_ACTIVITY_:
Go to the line containing "(edgeBookkeeping s).irq = s.irq := rfl" in the records below and print it and every following line exactly, on through the line containing "(edgeBookkeeping s).rdata = s.rdata := rfl", then stop.

_DATASET RECORDS_:
/-! noData -/
@[simp] theorem noData_cfg (s : State) : (noData s).cfg = s.cfg := rfl
@[simp] theorem noData_ctrl (s : State) : (noData s).ctrl = s.ctrl := rfl
@[simp] theorem noData_status (s : State) : (noData s).status = s.status := rfl
@[simp] theorem noData_irResult (s : State) : (noData s).irResult = s.irResult := rfl
@[simp] theorem noData_irRaw (s : State) : (noData s).irRaw = s.irRaw := rfl
@[simp] theorem noData_irLen (s : State) : (noData s).irLen = s.irLen := rfl
@[simp] theorem noData_snsCode (s : State) : (noData s).snsCode = s.snsCode := rfl
@[simp] theorem noData_snsNbits (s : State) : (noData s).snsNbits = s.snsNbits := rfl
@[simp] theorem noData_snsState (s : State) : (noData s).snsState = s.snsState := rfl
@[simp] theorem noData_payload (s : State) : (noData s).payload = s.payload := rfl
@[simp] theorem noData_now (s : State) : (noData s).now = s.now := rfl
@[simp] theorem noData_prevIr (s : State) : (noData s).prevIr = s.prevIr := rfl
@[simp] theorem noData_last (s : State) : (noData s).last = s.last := rfl
@[simp] theorem noData_baseValid (s : State) : (noData s).baseValid = s.baseValid := rfl
@[simp] theorem noData_toArmed (s : State) : (noData s).toArmed = s.toArmed := rfl
@[simp] theorem noData_idx (s : State) : (noData s).idx = s.idx := rfl
@[simp] theorem noData_active (s : State) : (noData s).active = s.active := rfl
@[simp] theorem noData_decLen (s : State) : (noData s).decLen = s.decLen := rfl
@[simp] theorem noData_decPend (s : State) : (noData s).decPend = s.decPend := rfl
@[simp] theorem noData_buf (s : State) : (noData s).buf = s.buf := rfl
@[simp] theorem noData_bufDraw (s : State) : (noData s).bufDraw = s.bufDraw := rfl
@[simp] theorem noData_snsCnt (s : State) : (noData s).snsCnt = s.snsCnt := rfl
@[simp] theorem noData_dqOe (s : State) : (noData s).dqOe = s.dqOe := rfl
@[simp] theorem noData_irq (s : State) : (noData s).irq = s.irq := rfl
@[simp] theorem noData_rdata (s : State) : (noData s).rdata = none := rfl
@[simp] theorem noData_inputs (s : State) : (noData s).inputs = s.inputs := rfl
@[simp] theorem noData_draws (s : State) : (noData s).draws = s.draws := rfl

/-! writeCtrl -/
@[simp] theorem writeCtrl_cfg (w : Word) (s : State) : (writeCtrl w s).cfg = s.cfg := rfl
@[simp] theorem writeCtrl_ctrl (w : Word) (s : State) : (writeCtrl w s).ctrl = ⟨w.getLsbD 0, w.getLsbD 1, w.getLsbD 2⟩ := rfl
@[simp] theorem writeCtrl_status (w : Word) (s : State) : (writeCtrl w s).status = s.status := rfl
@[simp] theorem writeCtrl_irResult (w : Word) (s : State) : (writeCtrl w s).irResult = s.irResult := rfl
@[simp] theorem writeCtrl_irRaw (w : Word) (s : State) : (writeCtrl w s).irRaw = s.irRaw := rfl
@[simp] theorem writeCtrl_irLen (w : Word) (s : State) : (writeCtrl w s).irLen = s.irLen := rfl
@[simp] theorem writeCtrl_snsCode (w : Word) (s : State) : (writeCtrl w s).snsCode = s.snsCode := rfl
@[simp] theorem writeCtrl_snsNbits (w : Word) (s : State) : (writeCtrl w s).snsNbits = s.snsNbits := rfl
@[simp] theorem writeCtrl_snsState (w : Word) (s : State) : (writeCtrl w s).snsState = s.snsState := rfl
@[simp] theorem writeCtrl_payload (w : Word) (s : State) : (writeCtrl w s).payload = s.payload := rfl
@[simp] theorem writeCtrl_now (w : Word) (s : State) : (writeCtrl w s).now = s.now := rfl
@[simp] theorem writeCtrl_prevIr (w : Word) (s : State) : (writeCtrl w s).prevIr = s.prevIr := rfl
@[simp] theorem writeCtrl_last (w : Word) (s : State) : (writeCtrl w s).last = s.last := rfl
@[simp] theorem writeCtrl_baseValid (w : Word) (s : State) : (writeCtrl w s).baseValid = s.baseValid := rfl
@[simp] theorem writeCtrl_toArmed (w : Word) (s : State) : (writeCtrl w s).toArmed = s.toArmed := rfl
@[simp] theorem writeCtrl_idx (w : Word) (s : State) : (writeCtrl w s).idx = s.idx := rfl
@[simp] theorem writeCtrl_active (w : Word) (s : State) : (writeCtrl w s).active = s.active := rfl
@[simp] theorem writeCtrl_decLen (w : Word) (s : State) : (writeCtrl w s).decLen = s.decLen := rfl
@[simp] theorem writeCtrl_decPend (w : Word) (s : State) : (writeCtrl w s).decPend = s.decPend := rfl
@[simp] theorem writeCtrl_buf (w : Word) (s : State) : (writeCtrl w s).buf = s.buf := rfl
@[simp] theorem writeCtrl_bufDraw (w : Word) (s : State) : (writeCtrl w s).bufDraw = s.bufDraw := rfl
@[simp] theorem writeCtrl_snsCnt (w : Word) (s : State) : (writeCtrl w s).snsCnt = s.snsCnt := rfl
@[simp] theorem writeCtrl_dqOe (w : Word) (s : State) : (writeCtrl w s).dqOe = s.dqOe := rfl
@[simp] theorem writeCtrl_irq (w : Word) (s : State) : (writeCtrl w s).irq = s.irq := rfl
@[simp] theorem writeCtrl_rdata (w : Word) (s : State) : (writeCtrl w s).rdata = s.rdata := rfl
@[simp] theorem writeCtrl_inputs (w : Word) (s : State) : (writeCtrl w s).inputs = s.inputs := rfl
@[simp] theorem writeCtrl_draws (w : Word) (s : State) : (writeCtrl w s).draws = s.draws := rfl

/-! edgeBookkeeping -/
@[simp] theorem edgeBookkeeping_cfg (s : State) : (edgeBookkeeping s).cfg = s.cfg := rfl
@[simp] theorem edgeBookkeeping_ctrl (s : State) : (edgeBookkeeping s).ctrl = s.ctrl := rfl
@[simp] theorem edgeBookkeeping_status (s : State) : (edgeBookkeeping s).status = s.status := rfl
@[simp] theorem edgeBookkeeping_irResult (s : State) : (edgeBookkeeping s).irResult = s.irResult := rfl
@[simp] theorem edgeBookkeeping_irRaw (s : State) : (edgeBookkeeping s).irRaw = s.irRaw := rfl
@[simp] theorem edgeBookkeeping_irLen (s : State) : (edgeBookkeeping s).irLen = s.irLen := rfl
@[simp] theorem edgeBookkeeping_snsCode (s : State) : (edgeBookkeeping s).snsCode = s.snsCode := rfl
@[simp] theorem edgeBookkeeping_snsNbits (s : State) : (edgeBookkeeping s).snsNbits = s.snsNbits := rfl
@[simp] theorem edgeBookkeeping_snsState (s : State) : (edgeBookkeeping s).snsState = s.snsState := rfl
@[simp] theorem edgeBookkeeping_payload (s : State) : (edgeBookkeeping s).payload = s.payload := rfl
@[simp] theorem edgeBookkeeping_now (s : State) : (edgeBookkeeping s).now = s.now := rfl
@[simp] theorem edgeBookkeeping_prevIr (s : State) : (edgeBookkeeping s).prevIr = s.prevIr := rfl
@[simp] theorem edgeBookkeeping_last (s : State) : (edgeBookkeeping s).last = s.now := rfl
@[simp] theorem edgeBookkeeping_baseValid (s : State) : (edgeBookkeeping s).baseValid = s.baseValid := rfl
@[simp] theorem edgeBookkeeping_toArmed (s : State) : (edgeBookkeeping s).toArmed = true := rfl
@[simp] theorem edgeBookkeeping_idx (s : State) : (edgeBookkeeping s).idx = s.idx := rfl
@[simp] theorem edgeBookkeeping_active (s : State) : (edgeBookkeeping s).active = s.active := rfl
@[simp] theorem edgeBookkeeping_decLen (s : State) : (edgeBookkeeping s).decLen = s.decLen := rfl
@[simp] theorem edgeBookkeeping_decPend (s : State) : (edgeBookkeeping s).decPend = s.decPend := rfl
@[simp] theorem edgeBookkeeping_buf (s : State) : (edgeBookkeeping s).buf = s.buf := rfl
@[simp] theorem edgeBookkeeping_bufDraw (s : State) : (edgeBookkeeping s).bufDraw = s.bufDraw := rfl
@[simp] theorem edgeBookkeeping_snsCnt (s : State) : (edgeBookkeeping s).snsCnt = s.snsCnt := rfl
@[simp] theorem edgeBookkeeping_dqOe (s : State) : (edgeBookkeeping s).dqOe = s.dqOe := rfl
@[simp] theorem edgeBookkeeping_irq (s : State) : (edgeBookkeeping s).irq = s.irq := rfl
@[simp] theorem edgeBookkeeping_rdata (s : State) : (edgeBookkeeping s).rdata = s.rdata := rfl
@[simp] theorem edgeBookkeeping_inputs (s : State) : (edgeBookkeeping s).inputs = s.inputs := rfl
@[simp] theorem edgeBookkeeping_draws (s : State) : (edgeBookkeeping s).draws = s.draws := rfl

/-! swap -/
@[simp] theorem swap_cfg (s : State) : (swap s).cfg = s.cfg := rfl
@[simp] theorem swap_ctrl (s : State) : (swap s).ctrl = s.ctrl := rfl
@[simp] theorem swap_status (s : State) : (swap s).status = s.status := rfl
@[simp] theorem swap_irResult (s : State) : (swap s).irResult = s.irResult := rfl
@[simp] theorem swap_irRaw (s : State) : (swap s).irRaw = s.irRaw := rfl
@[simp] theorem swap_irLen (s : State) : (swap s).irLen = s.irLen := rfl
@[simp] theorem swap_snsCode (s : State) : (swap s).snsCode = s.snsCode := rfl
@[simp] theorem swap_snsNbits (s : State) : (swap s).snsNbits = s.snsNbits := rfl
@[simp] theorem swap_snsState (s : State) : (swap s).snsState = s.snsState := rfl
@[simp] theorem swap_payload (s : State) : (swap s).payload = s.payload := rfl
@[simp] theorem swap_now (s : State) : (swap s).now = s.now := rfl
@[simp] theorem swap_prevIr (s : State) : (swap s).prevIr = s.prevIr := rfl
@[simp] theorem swap_last (s : State) : (swap s).last = s.last := rfl
@[simp] theorem swap_baseValid (s : State) : (swap s).baseValid = s.baseValid := rfl
@[simp] theorem swap_toArmed (s : State) : (swap s).toArmed = s.toArmed := rfl
@[simp] theorem swap_idx (s : State) : (swap s).idx = s.idx := rfl
@[simp] theorem swap_active (s : State) : (swap s).active = !s.active := rfl
@[simp] theorem swap_decLen (s : State) : (swap s).decLen = s.idx := rfl
@[simp] theorem swap_decPend (s : State) : (swap s).decPend = true := rfl
@[simp] theorem swap_buf (s : State) : (swap s).buf = s.buf := rfl
@[simp] theorem swap_bufDraw (s : State) : (swap s).bufDraw = s.bufDraw := rfl
@[simp] theorem swap_snsCnt (s : State) : (swap s).snsCnt = s.snsCnt := rfl
@[simp] theorem swap_dqOe (s : State) : (swap s).dqOe = s.dqOe := rfl
@[simp] theorem swap_irq (s : State) : (swap s).irq = s.irq := rfl
@[simp] theorem swap_rdata (s : State) : (swap s).rdata = s.rdata := rfl
@[simp] theorem swap_inputs (s : State) : (swap s).inputs = s.inputs := rfl
@[simp] theorem swap_draws (s : State) : (swap s).draws = s.draws := rfl

/-! captureIdle -/
@[simp] theorem captureIdle_cfg (s : State) : (captureIdle s).cfg = s.cfg := rfl
@[simp] theorem captureIdle_ctrl (s : State) : (captureIdle s).ctrl = s.ctrl := rfl
@[simp] theorem captureIdle_status (s : State) : (captureIdle s).status = s.status := rfl
@[simp] theorem captureIdle_irResult (s : State) : (captureIdle s).irResult = s.irResult := rfl
@[simp] theorem captureIdle_irRaw (s : State) : (captureIdle s).irRaw = s.irRaw := rfl
@[simp] theorem captureIdle_irLen (s : State) : (captureIdle s).irLen = s.irLen := rfl
@[simp] theorem captureIdle_snsCode (s : State) : (captureIdle s).snsCode = s.snsCode := rfl
@[simp] theorem captureIdle_snsNbits (s : State) : (captureIdle s).snsNbits = s.snsNbits := rfl
@[simp] theorem captureIdle_snsState (s : State) : (captureIdle s).snsState = s.snsState := rfl
@[simp] theorem captureIdle_payload (s : State) : (captureIdle s).payload = s.payload := rfl
@[simp] theorem captureIdle_now (s : State) : (captureIdle s).now = s.now := rfl
@[simp] theorem captureIdle_prevIr (s : State) : (captureIdle s).prevIr = s.prevIr := rfl
@[simp] theorem captureIdle_last (s : State) : (captureIdle s).last = s.last := rfl
@[simp] theorem captureIdle_baseValid (s : State) : (captureIdle s).baseValid = false := rfl
@[simp] theorem captureIdle_toArmed (s : State) : (captureIdle s).toArmed = false := rfl
@[simp] theorem captureIdle_idx (s : State) : (captureIdle s).idx = 0#16 := rfl
@[simp] theorem captureIdle_active (s : State) : (captureIdle s).active = s.active := rfl
@[simp] theorem captureIdle_decLen (s : State) : (captureIdle s).decLen = s.decLen := rfl
@[simp] theorem captureIdle_decPend (s : State) : (captureIdle s).decPend = s.decPend := rfl
@[simp] theorem captureIdle_buf (s : State) : (captureIdle s).buf = s.buf := rfl
@[simp] theorem captureIdle_bufDraw (s : State) : (captureIdle s).bufDraw = s.bufDraw := rfl
@[simp] theorem captureIdle_snsCnt (s : State) : (captureIdle s).snsCnt = s.snsCnt := rfl
@[simp] theorem captureIdle_dqOe (s : State) : (captureIdle s).dqOe = s.dqOe := rfl
@[simp] theorem captureIdle_irq (s : State) : (captureIdle s).irq = s.irq := rfl
@[simp] theorem captureIdle_rdata (s : State) : (captureIdle s).rdata = s.rdata := rfl
@[simp] theorem captureIdle_inputs (s : State) : (captureIdle s).inputs = s.inputs := rfl
@[simp] theorem captureIdle_draws (s : State) : (captureIdle s).draws = s.draws := rfl

/-! clearIdx -/
@[simp] theorem clearIdx_cfg (s : State) : (clearIdx s).cfg = s.cfg := rfl
@[simp] theorem clearIdx_ctrl (s : State) : (clearIdx s).ctrl = s.ctrl := rfl
@[simp] theorem clearIdx_status (s : State) : (clearIdx s).status = s.status := rfl
@[simp] theorem clearIdx_irResult (s : State) : (clearIdx s).irResult = s.irResult := rfl
@[simp] theorem clearIdx_irRaw (s : State) : (clearIdx s).irRaw = s.irRaw := rfl
@[simp] theorem clearIdx_irLen (s : State) : (clearIdx s).irLen = s.irLen := rfl
@[simp] theorem clearIdx_snsCode (s : State) : (clearIdx s).snsCode = s.snsCode := rfl
@[simp] theorem clearIdx_snsNbits (s : State) : (clearIdx s).snsNbits = s.snsNbits := rfl
@[simp] theorem clearIdx_snsState (s : State) : (clearIdx s).snsState = s.snsState := rfl
@[simp] theorem clearIdx_payload (s : State) : (clearIdx s).payload = s.payload := rfl
@[simp] theorem clearIdx_now (s : State) : (clearIdx s).now = s.now := rfl
@[simp] theorem clearIdx_prevIr (s : State) : (clearIdx s).prevIr = s.prevIr := rfl
@[simp] theorem clearIdx_last (s : State) : (clearIdx s).last = s.last := rfl
@[simp] theorem clearIdx_baseValid (s : State) : (clearIdx s).baseValid = s.baseValid := rfl
@[simp] theorem clearIdx_toArmed (s : State) : (clearIdx s).toArmed = s.toArmed := rfl
@[simp] theorem clearIdx_idx (s : State) : (clearIdx s).idx = 0#16 := rfl
@[simp] theorem clearIdx_active (s : State) : (clearIdx s).active = s.active := rfl
@[simp] theorem clearIdx_decLen (s : State) : (clearIdx s).decLen = s.decLen := rfl
@[simp] theorem clearIdx_decPend (s : State) : (clearIdx s).decPend = s.decPend := rfl
@[simp] theorem clearIdx_buf (s : State) : (clearIdx s).buf = s.buf := rfl
@[simp] theorem clearIdx_bufDraw (s : State) : (clearIdx s).bufDraw = s.bufDraw := rfl
@[simp] theorem clearIdx_snsCnt (s : State) : (clearIdx s).snsCnt = s.snsCnt := rfl
@[simp] theorem clearIdx_dqOe (s : State) : (clearIdx s).dqOe = s.dqOe := rfl
@[simp] theorem clearIdx_irq (s : State) : (clearIdx s).irq = s.irq := rfl
@[simp] theorem clearIdx_rdata (s : State) : (clearIdx s).rdata = s.rdata := rfl
@[simp] theorem clearIdx_inputs (s : State) : (clearIdx s).inputs = s.inputs := rfl
@[simp] theorem clearIdx_draws (s : State) : (clearIdx s).draws = s.draws := rfl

_EXERCISE RESULT_:
@[simp] theorem edgeBookkeeping_irq (s : State) : (edgeBookkeeping s).irq = s.irq := rfl
@[simp] theorem edgeBookkeeping_rdata (s : State) : (edgeBookkeeping s).rdata = s.rdata := rfl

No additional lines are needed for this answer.